還是他所謂的君王之道,要平衡各方勢力,所以選擇睜一只眼閉一只眼。
但要他也睜一只眼閉一只眼,他做不到,事關雲爾琴的所有事,他都不得不細心的思量一番。
看她的衣著打扮,應當是為了刺探內情而去的,或許再順便對琴兒下手。
「那奇公子三更半夜,為何出現在皇宮後院?可是與某位嬪妃有染?」
齊書媛反應極快,馬上便反擊道。
奇徵笑了笑,對于她這話,心中雖不喜,卻在想起雲爾琴之時,心中又柔軟得厲害,「若是傳出去,恐怕與在下有染的,就是元妃娘娘你了。」
「你……」齊書媛氣得手抖著指著奇徵,卻又說不出別的話來,最後只能道︰「奇公子因為魔宮妖女之事,已失了武林大半之人的心,如今若是再傳出些不利的消息,對奇家,對公子都不是好事。不如趁著齊家堡與奇家的聯姻,重新獲得武林眾人的支持,也好保奇公子一世英明。」
「是嗎?可惜了,奇某人不需要這些武林虛名。」
「天底下沒有一個男人不喜歡權勢與美人。」齊書媛露出傾城絕色的笑,緩步向奇徵靠近,媚眼如絲,那緊身的黑衣裝將她婀娜身姿包裹得玲瓏有致,若是普通男子見了,定然極難把持。
可惜了,他不是那些普通男子。
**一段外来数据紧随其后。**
-- ==== Sys2Proof/Machine/PowerThermal.lean ====
section
/-!
DEFINITION. Power and temperature: the estimator and the capping loop (R406 to R411), the Shutter (R412, R413), operating
points (R414, R415), power states (R416 to R418) and thermal control (R419 to R421).
-/
namespace Sys2Proof.Machine

/-! ### Dies and facets -/

/-- The facets of a die. -/
def dieFacets (d : Nat) : List Nat := (List.range 36).map (36 * d + ·)

/-- Whether a pool has a running or queued launch. -/
def State.poolBusy (s : State) (p : Nat) : Bool :=
  match nth s.srv.pools p ⟨[], none⟩ with
  | ⟨q, r⟩ => decide (q ≠ []) || r.isSome

/-- Whether facet `f` is ungated and not asked to gate. -/
def State.ungated (s : State) (f : Nat) : Bool := decide ((s.fac f).gated = 0)

/-- The ungated members of pool `p` in die `d`. -/
def State.dieMembers (s : State) (d p : Nat) : List Nat := (dieFacets d).filter fun f => (s.fac f).member p

/-- The point of a die (R414). -/
def pointField (d : Nat) : FieldRef := if d = 0 then F.PWR_OPP_STATUS_point0 else F.PWR_OPP_STATUS_point1

/-- The phase of a die (R415). -/
def phaseField (d : Nat) : FieldRef := if d = 0 then F.PWR_OPP_STATUS_phase0 else F.PWR_OPP_STATUS_phase1

/-- The cycle skip of a die (R409). -/
def skipField (d : Nat) : FieldRef := if d = 0 then F.PWR_SHUT_STATUS_skip0 else F.PWR_SHUT_STATUS_skip1

/-- The setpoint code of an operating point in a die (R414, R530), less its fused trim of up to 30 mV. -/
def vidCode (d p : Nat) : Nat := nth [10, 14, 22, 30, 38, 46, 53, 60] p 10 - Config.voltageTrim d % 7

/-- The code a die requests now. -/
def State.vid (s : State) (d : Nat) : Nat := if d = 0 then s.pins.vid0 else s.pins.vid1

/-- Drives a die's code. -/
def State.setVid (s : State) (d v : Nat) : State :=
  { s with pins := if d = 0 then { s.pins with vid0 := v } else { s.pins with vid1 := v } }

/-- The voltage requested for a die in mV. (DESIGN CHOICE: log entry 79) -/
def State.millivolts (s : State) (d : Nat) : Nat := 550 + 5 * s.vid d

/-! ### The estimator (R406, R407) -/

/-- A weight. -/
def State.weight (s : State) (k : Nat) : Nat := s.fld F.PWR_W_k_weight (4 * k)

/-- The temperature of a sensor in 1/16 °C as the register holds it. -/
def State.temp (s : State) (n : Nat) : Nat := s.fld F.PWR_TEMP_n_temp (4 * n)

/-- A 16-bit temperature as an ordered number: 0 °C at 2^15. -/
def tempKey (t : Nat) : Nat := (t + 2 ^ 15) % 2 ^ 16

/-- The hottest of some sensors. -/
def State.hottest (s : State) (l : List Nat) : Nat := l.foldl (fun a n => if tempKey a < tempKey (s.temp n) then s.temp n else a) 0x8000

/-- Σ n_k × E_k in pJ. -/
def State.dynamic (s : State) (counts : List Nat) : Nat := ((List.range 9).map fun k => nth counts k 0 * s.weight k).foldl (· + ·) 0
在他眼中,除了雲爾琴能讓他把持不住,其他女子在他眼中都只是一張普通的臉。
「可惜了,我不是那些男人之一。」奇徵譏諷的笑,在齊書媛的青蔥玉指往他身上模來之時,巧妙的以手抓了她的手,並在以她不知道的情況下,下了個暗手,便松開了。
本來手被奇徵一握,齊書媛心中已經有了底,卻不曾想他只握了一下便松開了,心中雖詫異,卻還是笑得嫵媚,「你以為……你有得選擇嗎?只要聖旨一下,這婚事,你不答應也得答應。」
「做出此決定之前,齊貴妃是否該掂量掂量自己的能力?不該你管的,便不要插手。」
奇徵回身,眯眼冷笑的看著絕傲的與他對視著的女子,這世上,能這般與他對視的女子,只能是琴兒,這人,真是礙眼得緊。
「你這是何意?」齊書媛臉上有些掛不住,見奇徵雖只淡淡的笑著,然而那雙眼一眯,便是一抹冷光射來,嚇得她忍不住打了個寒顫。
這男子,看似隨和無害,內里卻是個狠角色。
只怪她到如今才看清。
雖心里有數,但答應了齊書盈的事,怎都不能不盡量做到,且不說她打小便對這個唯一的妹妹極盡寵溺,便是她貴妃的身份,也不容自己丟這臉面。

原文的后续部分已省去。